▶ [What you are asked to do] Using the records below, output the stretch that opens with the line containing "(∀ (straps : BitVec" and closes with the line containing "agcMax := 32768", exactly and including both lines, with nothing more.

Data for review below:

-- ==== Sys2Proof/Certificates/Slice0/Obligations.lean ====
section
/-! DEFINITION. The statements for the provers. Each says what a command, an operation or the whole part does, in the words of the spec's
rules; the docstring names the rules. -/

open Sys2Proof Sys2Proof.Machine

/-! ## The block as a whole -/

/-- The step interface: with a command at the front of the queue, a step is the execution of that command on the state with the rest
of the queue (log 41). -/
def Obligations.StepRunsTheFrontCommand : Prop :=
  ∀ (c : Instr) (rest : List Instr) (s : State), step { s with pending := c :: rest } = exec c { s with pending := rest }

/-- R147 with log 3: with no command given from outside, a step takes the head of the command queue where it may be taken, else the head
of the cue queue where it may be taken, a MARKER needing no room in the reply queue. A record may be taken while no soft reset is pending
and the reply queue holds fewer than 16 records. With nothing to take, and while a soft reset is pending, the part stays as it is. A
command or cue that may not be taken waits. -/
def Obligations.QueuesAreServedInOrder : Prop :=
  ∀ s : State, (s.mayTake = true ↔ s.softResetFlag = false ∧ s.replies.length < 16) ∧ (s.pending = [] →
    (∀ c, s.cmdQueue.head? = some c → s.mayTake = true → step s = exec c s) ∧
    (∀ c, s.cmdQueue = [] → s.cueQueue.head? = some c → s.mayTake = true → step s = exec c s) ∧
    (∀ src code, s.cmdQueue = [] ∨ s.mayTake = false → s.cueQueue.head? = some (.marker src code) → s.softResetFlag = false →
      step s = exec (.marker src code) s) ∧
    (s.cmdQueue = [] → s.cueQueue = [] → step s = .next s) ∧
    (s.softResetFlag = true → step s = .next s) ∧
    (∀ c p, commandSender c = some p → s.cmdQueue.head? = some c → s.mayTake = false → exec c s = .next s) ∧
    (∀ c p, cueSender c = some p → s.cueQueue.head? = some c → s.mayTake = false → exec c s = .next s))

/-- The invariants of the part hold right after reset. -/
def Obligations.ResetMeetsTheInvariants : Prop :=
  (State.reset.mem.wf = true ∧ State.reset.PagesDistinct ∧ State.reset.RoutesDistinct ∧ State.reset.NodesDistinct ∧
    State.reset.RecordsBoundOnce ∧ State.reset.KindLimits ∧ State.reset.GainsInRange ∧ State.reset.GainsBounded ∧
    State.reset.noise ≠ 0) ∧
  (State.reset.QueuesFit ∧ State.reset.DirectivesDistinct ∧ State.reset.HoldNeedsFlow ∧ State.reset.AlertTrue) ∧
  State.reset.CallsSound ∧ State.reset.ReferencesValid

/-! ## Resets (section 9.6) -/

/-- R132, R158: POWER_ON_RESET puts every block at its reset values, and the node address is the strap value, 126 for 0 and 127. The
commands that wait outside the part stay. The reset values are those that the rules and tables of the blocks give: R8, R143 (route table
and slot map), R7, R11, R23 (mix engine), R25 with Tables 2-1 and 1-8, R14 and R20 (zones), R33 with Table 2-3 (endpoints), R53 with
Tables 3-1 and 3-2 (loop records), R71 with Tables 4-1 and 4-2 (description records), R78, R84 (messages and calls), R103 with Table 6-1
(gates), Table 7-2 (policy), R118 with Table 7-3 (fault records), R133 to R137, R140 to R142 (link unit), R145, R146, R150 with
Table 9-2, R153, R157 (command unit). That the zone marker `fresh` and the overrun marker are no and no frame has been sent (log 10, log
36), and that call memory, undefined by R77, then lists nothing (log 12), is the model's choice. -/
def Obligations.ResetLeavesTheResetValues : Prop :=
  (∀ (straps : BitVec 7) (s : State), exec (.powerOnReset straps) s =
    .next { State.reset with
      node := if straps.toNat = 0 ∨ straps.toNat = 127 then 126 else straps
      pending := s.pending }) ∧
  (State.reset.now = 0 ∧ State.reset.frameCounter = 0 ∧ State.reset.portA = .unlocked ∧ State.reset.portB = .unlocked ∧
    State.reset.replies = [] ∧ State.reset.events = [] ∧ State.reset.directives = [] ∧ State.reset.holdFlag = none ∧
    State.reset.txA = none ∧ State.reset.txB = none) ∧
  (State.reset.cmdQueue = [] ∧ State.reset.cueQueue = [] ∧ State.reset.overrun = false ∧ State.reset.service = .configuration ∧
    State.reset.hold = .running ∧ State.reset.softResetFlag = false ∧ State.reset.staged = none ∧
    State.reset.config = { debounce := 100, lost := 50, wakeTimeout := 400, tailTime := 500, liveMax := 60, pendingMax := 30,
                           eventNode := 0, managers := Vector.replicate 4 0, cueSources := Vector.replicate 4 0,
                           flowEnabled := true, holdLevel := 12, resumeLevel := 4 }) ∧
  ((∀ i : Fin 128, State.reset.routes[i] = { inUse := false, slot := 0, bus := 0, gain := 0 }) ∧
    (∀ i : Fin 64, State.reset.slotMap[i] = .pass ∧ State.reset.ingressPeaks[i] = 0) ∧
    (∀ b : Fin 32, State.reset.busPeaks[b] = 0 ∧ State.reset.busClips[b] = false) ∧ State.reset.noise = 1) ∧
  (∀ z : ZoneId, State.reset.zone z =
    { enabled := false, kind := .foyer, bus := 0, primary := none, standby := none, idlePolicy := .alwaysOn, idleTime := 120
      trim := 16384, callLevel := 16384, callDuck := 2048, duckStep := 1024, reduceGain := 4096, testMode := .none, testLevel := 8192
      suspended := false, side := .primary, idleDeadline := none, protection := .normal, duckGain := 16384, voiceGain := 16384
      outputGain := 16384, fresh := false, peak := 0, clip := false }) ∧
  (∀ e : EndpointId, State.reset.endpoint e =
    { inUse := false, node := 0, role := .foyerAmp, place := 0, presence := .absent, reported := .off, commanded := .off
      debounceStart := none, lastTelemetry := none, lastPower := none, current := none, thermal := false, supplyLow := false }) ∧
  (∀ l : ParamId, State.reset.loops[l] =
      { zone := none, target := 4194304, window := 1048576, attack := 256, release := 16, agcMin := 4096, agcMax := 32768
        currentLimit := 6000, limitStep := 512, overcurrent := 9000, openCurrent := 150, openSignal := 262144, openTime := 500
        agc := 16384, limited := false, saturated := false, candidate := none, accumulator := 0 } ∧
    State.reset.descs[l] =
      { zone := none, voiceSlot := 0, voiceGain := 16384, voxDepth := 5461, onThreshold := 524288, offThreshold := 262144
        holdTime := 800, channel := 1, voxActive := false, holdRemaining := 0 }) ∧
  (State.reset.mem = [] ∧ (∀ i : MessageId, State.reset.messages[i] = .free) ∧ (∀ c : CallId, (State.reset.call c).state = .free) ∧
    State.reset.arrivalCounter = 0 ∧ State.reset.startCounter = 0) ∧
  (∀ g : GateId, State.reset.gate g =
    { open1 := 0, open2 := 0, close1 := 0, close2 := 0, bar := 0, unbar := 0, anyOpens := false, windowTime := 90, reopenGuard := 30
      sequence := [], priority := 4, mask := 0, state := .closed, windowDeadline := none, lastClose := none, admissionCall := none }) ∧
  State.reset.policy = #v[⟨.retry, .swap, 10, 1⟩, ⟨.report, .mute, 10, 1⟩, ⟨.retry, .mute, 20, 3⟩, ⟨.report, .mute, 10, 1⟩,
    ⟨.retry, .reduce, 50, 1⟩, ⟨.report, .mute, 10, 2⟩, ⟨.disabled, .mute, 10, 1⟩, ⟨.report, .mute, 10, 1⟩, ⟨.report, .mute, 10, 1⟩,
    ⟨.report, .mute, 10, 1⟩, ⟨.report, .mute, 10, 1⟩] ∧
  (∀ f : FaultRef, State.reset.fault f =
    { state := .clear, deglitch := 0, lastPresent := false, sticky := false, inForce := none, retryRemaining := none
      escalation := 0, lastRecovery := none }) ∧
  State.reset.alert = false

End of Data for review.

▶ [Written reply]
  (∀ (straps : BitVec 7) (s : State), exec (.powerOnReset straps) s =
    .next { State.reset with
      node := if straps.toNat = 0 ∨ straps.toNat = 127 then 126 else straps
      pending := s.pending }) ∧
  (State.reset.now = 0 ∧ State.reset.frameCounter = 0 ∧ State.reset.portA = .unlocked ∧ State.reset.portB = .unlocked ∧
    State.reset.replies = [] ∧ State.reset.events = [] ∧ State.reset.directives = [] ∧ State.reset.holdFlag = none ∧
    State.reset.txA = none ∧ State.reset.txB = none) ∧
  (State.reset.cmdQueue = [] ∧ State.reset.cueQueue = [] ∧ State.reset.overrun = false ∧ State.reset.service = .configuration ∧
    State.reset.hold = .running ∧ State.reset.softResetFlag = false ∧ State.reset.staged = none ∧
    State.reset.config = { debounce := 100, lost := 50, wakeTimeout := 400, tailTime := 500, liveMax := 60, pendingMax := 30,
                           eventNode := 0, managers := Vector.replicate 4 0, cueSources := Vector.replicate 4 0,
                           flowEnabled := true, holdLevel := 12, resumeLevel := 4 }) ∧
  ((∀ i : Fin 128, State.reset.routes[i] = { inUse := false, slot := 0, bus := 0, gain := 0 }) ∧
    (∀ i : Fin 64, State.reset.slotMap[i] = .pass ∧ State.reset.ingressPeaks[i] = 0) ∧
    (∀ b : Fin 32, State.reset.busPeaks[b] = 0 ∧ State.reset.busClips[b] = false) ∧ State.reset.noise = 1) ∧
  (∀ z : ZoneId, State.reset.zone z =
    { enabled := false, kind := .foyer, bus := 0, primary := none, standby := none, idlePolicy := .alwaysOn, idleTime := 120
      trim := 16384, callLevel := 16384, callDuck := 2048, duckStep := 1024, reduceGain := 4096, testMode := .none, testLevel := 8192
      suspended := false, side := .primary, idleDeadline := none, protection := .normal, duckGain := 16384, voiceGain := 16384
      outputGain := 16384, fresh := false, peak := 0, clip := false }) ∧
  (∀ e : EndpointId, State.reset.endpoint e =
    { inUse := false, node := 0, role := .foyerAmp, place := 0, presence := .absent, reported := .off, commanded := .off
      debounceStart := none, lastTelemetry := none, lastPower := none, current := none, thermal := false, supplyLow := false }) ∧
  (∀ l : ParamId, State.reset.loops[l] =
      { zone := none, target := 4194304, window := 1048576, attack := 256, release := 16, agcMin := 4096, agcMax := 32768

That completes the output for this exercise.